* **To do**
If a line of the data below contains the string "ports", copy it into your answer.

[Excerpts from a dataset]
= = = =
/-! `State.setBit` -/

@[simp] theorem State.setBit_regs (s : State) (a i : Nat) (b : Bool) : (s.setBit a i b).regs = CellList.set resetOf s.regs a (putFld (s.rd a) i 1 (b2n b)) := rfl
@[simp] theorem State.setBit_stage (s : State) (a i : Nat) (b : Bool) : (s.setBit a i b).stage = s.stage := rfl
@[simp] theorem State.setBit_pendRegs (s : State) (a i : Nat) (b : Bool) : (s.setBit a i b).pendRegs = s.pendRegs := rfl
@[simp] theorem State.setBit_scrubAt (s : State) (a i : Nat) (b : Bool) : (s.setBit a i b).scrubAt = s.scrubAt := rfl
@[simp] theorem State.setBit_groups (s : State) (a i : Nat) (b : Bool) : (s.setBit a i b).groups = s.groups := rfl
@[simp] theorem State.setBit_sources (s : State) (a i : Nat) (b : Bool) : (s.setBit a i b).sources = s.sources := rfl
@[simp] theorem State.setBit_latched (s : State) (a i : Nat) (b : Bool) : (s.setBit a i b).latched = s.latched := rfl
@[simp] theorem State.setBit_faultRead (s : State) (a i : Nat) (b : Bool) : (s.setBit a i b).faultRead = s.faultRead := rfl
@[simp] theorem State.setBit_totals (s : State) (a i : Nat) (b : Bool) : (s.setBit a i b).totals = s.totals := rfl
@[simp] theorem State.setBit_msix (s : State) (a i : Nat) (b : Bool) : (s.setBit a i b).msix = s.msix := rfl
@[simp] theorem State.setBit_journal (s : State) (a i : Nat) (b : Bool) : (s.setBit a i b).journal = s.journal := rfl
@[simp] theorem State.setBit_celen (s : State) (a i : Nat) (b : Bool) : (s.setBit a i b).celen = s.celen := rfl
@[simp] theorem State.setBit_ts (s : State) (a i : Nat) (b : Bool) : (s.setBit a i b).ts = s.ts := rfl
@[simp] theorem State.setBit_hif (s : State) (a i : Nat) (b : Bool) : (s.setBit a i b).hif = s.hif := rfl
@[simp] theorem State.setBit_refs (s : State) (a i : Nat) (b : Bool) : (s.setBit a i b).refs = s.refs := rfl
@[simp] theorem State.setBit_hol (s : State) (a i : Nat) (b : Bool) : (s.setBit a i b).hol = s.hol := rfl
@[simp] theorem State.setBit_gnss (s : State) (a i : Nat) (b : Bool) : (s.setBit a i b).gnss = s.gnss := rfl
@[simp] theorem State.setBit_ttu (s : State) (a i : Nat) (b : Bool) : (s.setBit a i b).ttu = s.ttu := rfl
@[simp] theorem State.setBit_ports (s : State) (a i : Nat) (b : Bool) : (s.setBit a i b).ports = s.ports := rfl
@[simp] theorem State.setBit_hrc (s : State) (a i : Nat) (b : Bool) : (s.setBit a i b).hrc = s.hrc := rfl
@[simp] theorem State.setBit_nts (s : State) (a i : Nat) (b : Bool) : (s.setBit a i b).nts = s.nts := rfl
@[simp] theorem State.setBit_ptp (s : State) (a i : Nat) (b : Bool) : (s.setBit a i b).ptp = s.ptp := rfl
@[simp] theorem State.setBit_pke (s : State) (a i : Nat) (b : Bool) : (s.setBit a i b).pke = s.pke := rfl
@[simp] theorem State.setBit_rcp (s : State) (a i : Nat) (b : Bool) : (s.setBit a i b).rcp = s.rcp := rfl
@[simp] theorem State.setBit_tal (s : State) (a i : Nat) (b : Bool) : (s.setBit a i b).tal = s.tal := rfl
@[simp] theorem State.setBit_cas (s : State) (a i : Nat) (b : Bool) : (s.setBit a i b).cas = s.cas := rfl
@[simp] theorem State.setBit_pwr (s : State) (a i : Nat) (b : Bool) : (s.setBit a i b).pwr = s.pwr := rfl
@[simp] theorem State.setBit_boot (s : State) (a i : Nat) (b : Bool) : (s.setBit a i b).boot = s.boot := rfl
@[simp] theorem State.setBit_fw (s : State) (a i : Nat) (b : Bool) : (s.setBit a i b).fw = s.fw := rfl
@[simp] theorem State.setBit_fences (s : State) (a i : Nat) (b : Bool) : (s.setBit a i b).fences = s.fences := rfl
@[simp] theorem State.setBit_testing (s : State) (a i : Nat) (b : Bool) : (s.setBit a i b).testing = s.testing := rfl
@[simp] theorem State.setBit_out (s : State) (a i : Nat) (b : Bool) : (s.setBit a i b).out = s.out := rfl
@[simp] theorem State.setBit_fresh (s : State) (a i : Nat) (b : Bool) : (s.setBit a i b).fresh = s.fresh := rfl
@[simp] theorem State.setBit_pending (s : State) (a i : Nat) (b : Bool) : (s.setBit a i b).pending = s.pending := rfl

/-! `State.wr64` -/

@[simp] theorem State.wr64_stage (s : State) (a : Nat) (v : Int) : (s.wr64 a v).stage = s.stage := rfl
@[simp] theorem State.wr64_pendRegs (s : State) (a : Nat) (v : Int) : (s.wr64 a v).pendRegs = s.pendRegs := rfl
@[simp] theorem State.wr64_scrubAt (s : State) (a : Nat) (v : Int) : (s.wr64 a v).scrubAt = s.scrubAt := rfl
@[simp] theorem State.wr64_groups (s : State) (a : Nat) (v : Int) : (s.wr64 a v).groups = s.groups := rfl
@[simp] theorem State.wr64_sources (s : State) (a : Nat) (v : Int) : (s.wr64 a v).sources = s.sources := rfl
@[simp] theorem State.wr64_latched (s : State) (a : Nat) (v : Int) : (s.wr64 a v).latched = s.latched := rfl
@[simp] theorem State.wr64_faultRead (s : State) (a : Nat) (v : Int) : (s.wr64 a v).faultRead = s.faultRead := rfl
@[simp] theorem State.wr64_totals (s : State) (a : Nat) (v : Int) : (s.wr64 a v).totals = s.totals := rfl
@[simp] theorem State.wr64_msix (s : State) (a : Nat) (v : Int) : (s.wr64 a v).msix = s.msix := rfl
@[simp] theorem State.wr64_journal (s : State) (a : Nat) (v : Int) : (s.wr64 a v).journal = s.journal := rfl
@[simp] theorem State.wr64_celen (s : State) (a : Nat) (v : Int) : (s.wr64 a v).celen = s.celen := rfl
@[simp] theorem State.wr64_ts (s : State) (a : Nat) (v : Int) : (s.wr64 a v).ts = s.ts := rfl
@[simp] theorem State.wr64_hif (s : State) (a : Nat) (v : Int) : (s.wr64 a v).hif = s.hif := rfl
@[simp] theorem State.wr64_refs (s : State) (a : Nat) (v : Int) : (s.wr64 a v).refs = s.refs := rfl
@[simp] theorem State.wr64_hol (s : State) (a : Nat) (v : Int) : (s.wr64 a v).hol = s.hol := rfl
@[simp] theorem State.wr64_gnss (s : State) (a : Nat) (v : Int) : (s.wr64 a v).gnss = s.gnss := rfl
@[simp] theorem State.wr64_ttu (s : State) (a : Nat) (v : Int) : (s.wr64 a v).ttu = s.ttu := rfl
@[simp] theorem State.wr64_ports (s : State) (a : Nat) (v : Int) : (s.wr64 a v).ports = s.ports := rfl
@[simp] theorem State.wr64_hrc (s : State) (a : Nat) (v : Int) : (s.wr64 a v).hrc = s.hrc := rfl
@[simp] theorem State.wr64_nts (s : State) (a : Nat) (v : Int) : (s.wr64 a v).nts = s.nts := rfl
@[simp] theorem State.wr64_ptp (s : State) (a : Nat) (v : Int) : (s.wr64 a v).ptp = s.ptp := rfl
@[simp] theorem State.wr64_pke (s : State) (a : Nat) (v : Int) : (s.wr64 a v).pke = s.pke := rfl
@[simp] theorem State.wr64_rcp (s : State) (a : Nat) (v : Int) : (s.wr64 a v).rcp = s.rcp := rfl
@[simp] theorem State.wr64_tal (s : State) (a : Nat) (v : Int) : (s.wr64 a v).tal = s.tal := rfl
@[simp] theorem State.wr64_cas (s : State) (a : Nat) (v : Int) : (s.wr64 a v).cas = s.cas := rfl
@[simp] theorem State.wr64_pwr (s : State) (a : Nat) (v : Int) : (s.wr64 a v).pwr = s.pwr := rfl
@[simp] theorem State.wr64_boot (s : State) (a : Nat) (v : Int) : (s.wr64 a v).boot = s.boot := rfl
@[simp] theorem State.wr64_fw (s : State) (a : Nat) (v : Int) : (s.wr64 a v).fw = s.fw := rfl
@[simp] theorem State.wr64_fences (s : State) (a : Nat) (v : Int) : (s.wr64 a v).fences = s.fences := rfl
@[simp] theorem State.wr64_testing (s : State) (a : Nat) (v : Int) : (s.wr64 a v).testing = s.testing := rfl
@[simp] theorem State.wr64_out (s : State) (a : Nat) (v : Int) : (s.wr64 a v).out = s.out := rfl
@[simp] theorem State.wr64_fresh (s : State) (a : Nat) (v : Int) : (s.wr64 a v).fresh = s.fresh := rfl
@[simp] theorem State.wr64_pending (s : State) (a : Nat) (v : Int) : (s.wr64 a v).pending = s.pending := rfl

/-! `State.wrInstant` -/

@[simp] theorem State.wrInstant_stage (s : State) (x y z n : Nat) : (s.wrInstant x y z n).stage = s.stage := rfl
@[simp] theorem State.wrInstant_pendRegs (s : State) (x y z n : Nat) : (s.wrInstant x y z n).pendRegs = s.pendRegs := rfl
@[simp] theorem State.wrInstant_scrubAt (s : State) (x y z n : Nat) : (s.wrInstant x y z n).scrubAt = s.scrubAt := rfl
@[simp] theorem State.wrInstant_groups (s : State) (x y z n : Nat) : (s.wrInstant x y z n).groups = s.groups := rfl
@[simp] theorem State.wrInstant_sources (s : State) (x y z n : Nat) : (s.wrInstant x y z n).sources = s.sources := rfl
@[simp] theorem State.wrInstant_latched (s : State) (x y z n : Nat) : (s.wrInstant x y z n).latched = s.latched := rfl
@[simp] theorem State.wrInstant_faultRead (s : State) (x y z n : Nat) : (s.wrInstant x y z n).faultRead = s.faultRead := rfl
@[simp] theorem State.wrInstant_totals (s : State) (x y z n : Nat) : (s.wrInstant x y z n).totals = s.totals := rfl
@[simp] theorem State.wrInstant_msix (s : State) (x y z n : Nat) : (s.wrInstant x y z n).msix = s.msix := rfl
@[simp] theorem State.wrInstant_journal (s : State) (x y z n : Nat) : (s.wrInstant x y z n).journal = s.journal := rfl
@[simp] theorem State.wrInstant_celen (s : State) (x y z n : Nat) : (s.wrInstant x y z n).celen = s.celen := rfl
@[simp] theorem State.wrInstant_ts (s : State) (x y z n : Nat) : (s.wrInstant x y z n).ts = s.ts := rfl
@[simp] theorem State.wrInstant_hif (s : State) (x y z n : Nat) : (s.wrInstant x y z n).hif = s.hif := rfl
@[simp] theorem State.wrInstant_refs (s : State) (x y z n : Nat) : (s.wrInstant x y z n).refs = s.refs := rfl
@[simp] theorem State.wrInstant_hol (s : State) (x y z n : Nat) : (s.wrInstant x y z n).hol = s.hol := rfl
@[simp] theorem State.wrInstant_gnss (s : State) (x y z n : Nat) : (s.wrInstant x y z n).gnss = s.gnss := rfl
@[simp] theorem State.wrInstant_ttu (s : State) (x y z n : Nat) : (s.wrInstant x y z n).ttu = s.ttu := rfl
@[simp] theorem State.wrInstant_ports (s : State) (x y z n : Nat) : (s.wrInstant x y z n).ports = s.ports := rfl
@[simp] theorem State.wrInstant_hrc (s : State) (x y z n : Nat) : (s.wrInstant x y z n).hrc = s.hrc := rfl
@[simp] theorem State.wrInstant_nts (s : State) (x y z n : Nat) : (s.wrInstant x y z n).nts = s.nts := rfl
@[simp] theorem State.wrInstant_ptp (s : State) (x y z n : Nat) : (s.wrInstant x y z n).ptp = s.ptp := rfl
@[simp] theorem State.wrInstant_pke (s : State) (x y z n : Nat) : (s.wrInstant x y z n).pke = s.pke := rfl
@[simp] theorem State.wrInstant_rcp (s : State) (x y z n : Nat) : (s.wrInstant x y z n).rcp = s.rcp := rfl
@[simp] theorem State.wrInstant_tal (s : State) (x y z n : Nat) : (s.wrInstant x y z n).tal = s.tal := rfl
@[simp] theorem State.wrInstant_cas (s : State) (x y z n : Nat) : (s.wrInstant x y z n).cas = s.cas := rfl
@[simp] theorem State.wrInstant_pwr (s : State) (x y z n : Nat) : (s.wrInstant x y z n).pwr = s.pwr := rfl
@[simp] theorem State.wrInstant_boot (s : State) (x y z n : Nat) : (s.wrInstant x y z n).boot = s.boot := rfl
@[simp] theorem State.wrInstant_fw (s : State) (x y z n : Nat) : (s.wrInstant x y z n).fw = s.fw := rfl
@[simp] theorem State.wrInstant_fences (s : State) (x y z n : Nat) : (s.wrInstant x y z n).fences = s.fences := rfl
@[simp] theorem State.wrInstant_testing (s : State) (x y z n : Nat) : (s.wrInstant x y z n).testing = s.testing := rfl
@[simp] theorem State.wrInstant_out (s : State) (x y z n : Nat) : (s.wrInstant x y z n).out = s.out := rfl
@[simp] theorem State.wrInstant_fresh (s : State) (x y z n : Nat) : (s.wrInstant x y z n).fresh = s.fresh := rfl
@[simp] theorem State.wrInstant_pending (s : State) (x y z n : Nat) : (s.wrInstant x y z n).pending = s.pending := rfl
= = = =
* **Solution to this task**
@[simp] theorem State.setBit_ports (s : State) (a i : Nat) (b : Bool) : (s.setBit a i b).ports = s.ports := rfl
@[simp] theorem State.wr64_ports (s : State) (a : Nat) (v : Int) : (s.wr64 a v).ports = s.ports := rfl
@[simp] theorem State.wrInstant_ports (s : State) (x y z n : Nat) : (s.wrInstant x y z n).ports = s.ports := rfl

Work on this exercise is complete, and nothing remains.